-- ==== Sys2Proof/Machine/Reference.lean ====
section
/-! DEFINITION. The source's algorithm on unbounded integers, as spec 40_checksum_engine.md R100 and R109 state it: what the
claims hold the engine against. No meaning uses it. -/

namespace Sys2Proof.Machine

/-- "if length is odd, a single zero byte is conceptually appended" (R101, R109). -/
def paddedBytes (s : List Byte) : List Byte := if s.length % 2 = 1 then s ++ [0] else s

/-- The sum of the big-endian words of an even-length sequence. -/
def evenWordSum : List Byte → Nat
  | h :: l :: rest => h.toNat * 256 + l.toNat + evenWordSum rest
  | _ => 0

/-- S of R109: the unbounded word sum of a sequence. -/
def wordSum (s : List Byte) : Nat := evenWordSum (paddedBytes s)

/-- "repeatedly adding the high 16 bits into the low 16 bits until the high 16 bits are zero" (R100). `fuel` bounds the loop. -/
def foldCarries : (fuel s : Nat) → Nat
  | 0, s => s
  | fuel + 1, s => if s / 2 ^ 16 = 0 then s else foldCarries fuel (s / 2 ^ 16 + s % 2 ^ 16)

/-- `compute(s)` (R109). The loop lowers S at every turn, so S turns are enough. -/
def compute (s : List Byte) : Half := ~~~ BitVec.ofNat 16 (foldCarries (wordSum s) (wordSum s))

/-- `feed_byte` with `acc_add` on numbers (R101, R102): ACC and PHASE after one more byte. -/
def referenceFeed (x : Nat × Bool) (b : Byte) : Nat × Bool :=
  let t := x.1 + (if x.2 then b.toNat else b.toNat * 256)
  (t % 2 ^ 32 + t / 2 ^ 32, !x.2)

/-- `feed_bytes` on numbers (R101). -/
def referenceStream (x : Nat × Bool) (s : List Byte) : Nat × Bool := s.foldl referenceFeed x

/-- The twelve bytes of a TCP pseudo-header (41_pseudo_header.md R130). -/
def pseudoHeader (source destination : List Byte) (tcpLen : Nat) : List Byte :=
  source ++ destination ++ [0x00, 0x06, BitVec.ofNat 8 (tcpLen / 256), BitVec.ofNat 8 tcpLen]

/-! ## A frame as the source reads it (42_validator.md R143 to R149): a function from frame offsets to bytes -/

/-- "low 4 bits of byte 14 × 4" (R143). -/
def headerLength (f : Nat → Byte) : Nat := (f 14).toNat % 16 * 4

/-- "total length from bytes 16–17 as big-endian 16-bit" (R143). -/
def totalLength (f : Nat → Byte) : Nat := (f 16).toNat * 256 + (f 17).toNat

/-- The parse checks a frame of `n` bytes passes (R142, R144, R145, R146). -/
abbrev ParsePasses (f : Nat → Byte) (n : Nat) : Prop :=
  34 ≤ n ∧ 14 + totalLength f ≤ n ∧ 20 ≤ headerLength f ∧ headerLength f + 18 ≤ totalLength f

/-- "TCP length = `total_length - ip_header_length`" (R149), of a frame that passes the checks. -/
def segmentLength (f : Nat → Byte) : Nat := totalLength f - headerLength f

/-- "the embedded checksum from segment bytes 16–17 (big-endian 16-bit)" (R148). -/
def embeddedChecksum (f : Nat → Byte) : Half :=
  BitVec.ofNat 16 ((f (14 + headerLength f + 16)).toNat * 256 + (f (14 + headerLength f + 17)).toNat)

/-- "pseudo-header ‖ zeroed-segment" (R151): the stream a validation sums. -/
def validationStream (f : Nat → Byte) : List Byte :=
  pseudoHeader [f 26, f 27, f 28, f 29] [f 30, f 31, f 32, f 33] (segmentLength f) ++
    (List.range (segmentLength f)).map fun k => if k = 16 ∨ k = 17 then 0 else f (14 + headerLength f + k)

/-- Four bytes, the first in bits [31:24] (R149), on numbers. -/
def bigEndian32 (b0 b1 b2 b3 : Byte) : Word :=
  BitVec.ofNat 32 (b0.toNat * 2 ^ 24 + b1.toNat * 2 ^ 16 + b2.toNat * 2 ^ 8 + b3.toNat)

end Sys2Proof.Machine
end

Task brief >> Copy the lines of the entries above that mention "totalLength".

Response to this task >>
def totalLength (f : Nat → Byte) : Nat := (f 16).toNat * 256 + (f 17).toNat
  34 ≤ n ∧ 14 + totalLength f ≤ n ∧ 20 ≤ headerLength f ∧ headerLength f + 18 ≤ totalLength f
def segmentLength (f : Nat → Byte) : Nat := totalLength f - headerLength f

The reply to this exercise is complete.